Companies with a project may be able to avoid a federal impact assessment if they mitigate potential adverse effects that are under federal jurisdiction, Osler said. For example, altering a project so it doesn’t harm a fish habitat might prevent the Impact Assessment Agency from ordering an assessment, it said.

The proposals also get rid of a requirement for a proponent to show detailed project descriptions following the planning stage, unless the agency says it’s needed for review. It streamlines the process but also adds uncertainty, Osler said.

Assessment alternatives

The agency would consider if another means could serve instead of an assessment to address potential adverse effects in federal jurisdiction, according to the suggested amendments. The other means could be run by separate federal authorities and agencies as well as Indigenous and provincial governments. But the decision to forego an assessment would depend on how the act was implemented, the lawyers said.

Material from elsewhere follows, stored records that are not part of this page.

-- ==== Sys2Proof/Machine/Power.lean ====
section
/-! DEFINITION. Supply supervision, HOLD, resets, nRESET, the seat contact, modes, BOOT, the governor and the stalls of parts
(chapters 1 to 3, R236, R237, R458). -/

namespace Sys2Proof.Machine

/-- BUDGET (R122), W. -/
def State.budgetNow (s : State) : Rat :=
  let b := s.paramReal 0x03000002
  let t := s.nd.power.tF
  if 85 < t then b - 4 * (t - 85) else b

/-- The highest governor step held (Table 3.11), 0 for none. -/
def State.govStep (s : State) : Nat :=
  s.nd.gov.steps.foldl (fun a g => max a (match g with | .rate _ => 1 | .space _ => 2 | .poll _ => 3 | .alarm => 4)) 0

/-- The PWR_STATUS reply (Table 3.14). -/
def pwrStatusBytes (s : State) : List Byte :=
  let p := s.nd.power
  le 4 s.causeWord ++ f32Bytes p.supply.vMod ++ f32Bytes p.supply.vA ++ f32Bytes p.supply.vB ++ f32Bytes p.vRes ++
    f32Bytes p.vCell ++ f32Bytes p.pD ++ f32Bytes p.tF ++ f32Bytes s.budgetNow ++ le 4 p.dipCount ++ le 4 p.resetCount ++
    le 4 (s.onMicros / 3600000000) ++ le 1 s.nd.mode.code ++ le 1 s.govStep ++
    le 2 (allChans.filter fun n => decide (0 < s.rateSteps n)).length ++ le 4 0

/-- PWR_STATUS (R128). -/
def execPwrStatus (rq : Request) (s : State) : Res := answerNow 0x0301 rq (plainRead pwrStatusBytes) s

/-- PWR_CLEAR (Table 3.13): the mask over the W1C bits of RESET_CAUSE. -/
def pwrClearBody (_tk : Ticket) (pl : List Byte) (s : State) : Nat × List Byte × State :=
  if pl.length ≠ 4 then (stParam, [], s)
  else
    let mask := BitVec.ofNat 32 (fieldAt pl 0 4) &&& 0x7A#32
    let s1 := s.modNd fun d => { d with cause := d.cause &&& ~~~mask }
    (stDone, le 4 s1.causeWord, s1)

/-- PWR_CLEAR (R128). -/
def execPwrClear (rq : Request) (s : State) : Res := answerNow 0x0305 rq pwrClearBody s

/-- The oldest records of a port taken into the intake, or passed to the peer's. -/
def settlePort (port : Nat) : Nat → State → State
  | 0, s => s
  | k + 1, s =>
    let p := tget PortRun.initial s.grn.ports port
    match p.queue with
    | [] => s
    | r :: rest =>
      let s2 := setPort port { p with queue := rest } s
      if s.executes then match intakeRec r s2 with | some s3 => settlePort port k s3 | none => s
      else settlePort port k (s2.emit (.peer 6 (recBytes ⟨r.code, 0, r.time, r.payload⟩)))

/-- Granary staging written before a commanded reset or switch-off (R112, R119), with the records that wait at the ports. -/
def settleHistory (s : State) : State :=
  if s.nd.power.resetAt.isSome then s
  else
    let s1 := recovered (endFreeze 5 s)
    writeStaging ([0, 1, 2, 3].foldl (fun s k => settlePort k 256 s) s1)

/-- Replies still waiting go out before a reset or switch-off that a command announces (R129). -/
def flushReplies (s : State) : State :=
  let ps := s.host.replyQueue ++ s.host.replyWait
  ps.foldl (fun s p => s.emit (.packet p)) { s with host := { s.host with replyQueue := [], replyWait := [] } }

/-- NODE_RESET after its reply: WARM 0x01, COLD 0x02. -/
def commandedReset (kind : Nat) (s : State) : State :=
  let s1 := flushReplies (settleHistory s)
  if kind = 1 then warmSource 5 true s1 else coldReset 6 .cold s1

/-- NODE_RESET's own part (R129). -/
def nodeResetBody (cls : Rights) (tk : Ticket) (pl : List Byte) (s : State) : State :=
  let kind := byteAt pl 0
  if pl.length ≠ 2 || !(kind == 1 || kind == 2) then finish cls tk stParam [] s
  else if s.paired && s.onDuty && s.peerMode ≠ 4 && !hasBit (byteAt pl 1) 0 then finish cls tk stState [] s
  else commandedReset kind (finish cls tk stDone [] s)

/-- NODE_RESET (R129). -/
def execNodeReset (rq : Request) (s : State) : Res := .next (runPacket 0x0302 rq nodeResetBody s)

/-- Where the BOOT decision, or MODE_SET to DUTY, leads a unit (Tables 3.10, 15.9). -/
inductive BootRow where
  | stay | duty | resync | commission
  deriving DecidableEq, Repr

/-- The first row of Table 15.9 that applies; `req`: a commission request stands. -/
def State.bootRow (s : State) (req : Bool) : BootRow :=
  let heard := !s.peerLost
  if s.pair.shutIn then .resync
  else if req then .commission
  else if s.peerMode = 3 || (s.pair.peerLine && heard) then .resync
  else if s.pair.peerLine then .stay
  else if s.configInvalid then .commission
  else
    match (if heard then s.pair.hb else none) with
    | none => .duty
    | some h =>
      if h.mode = 1 then
        if h.epoch < s.cfg.liveEpoch || (h.epoch == s.cfg.liveEpoch && !s.atB) then .duty else .resync
      else if h.claiming then .stay else .duty

/-- An output's latch as the BOOT decision sets it after a COLD or POR reset (R137, R237): IOUT and VOUT, and latches that hold
OUT connections, at the failure level that the strap selects; other outputs at their programmed safe state. -/
def bootOutput (n : Nat) (s : State) : State :=
  let f := s.fn n
  let out := f == .iout || f == .vout
  if out || hasBit (s.ch n).connA 3 then
    let s1 := if out then connectChan n s else s
    applyAnalog n .strap (s.strapLevel n) s1
  else if f.output then
    let s1 := if (s.outp n).latched then connectChan n s else startOutput n (connectChan n s)
    let s2 := safeOutput n s1
    if f == .lamp then startLamp n s2 else s2
  else if (s.outp n).latched then connectChan n (s.modOut n fun _ => OutRun.initial)
  else s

The proposals would change a final decision on a project to a two-stage process. The Minister of the Environment (or a political appointee called the Governor in Council if it’s a panel doing the review or a referral from the minister) must first decide how significant any adverse impacts within federal jurisdiction are likely to be.

Then the minister or their surrogate must rule if the adverse impacts are justified in the public interest. The language would be changed to focus on the effects of a project rather than assessment of the project itself, Osler said.

“It remains debatable whether these revisions differ meaningfully in their practical and legal effect from the single, highly politicized public interest determination under the current legislation,” the law firm said. “We expect the federal government will continue to engage in consultation on the proposed amendments.”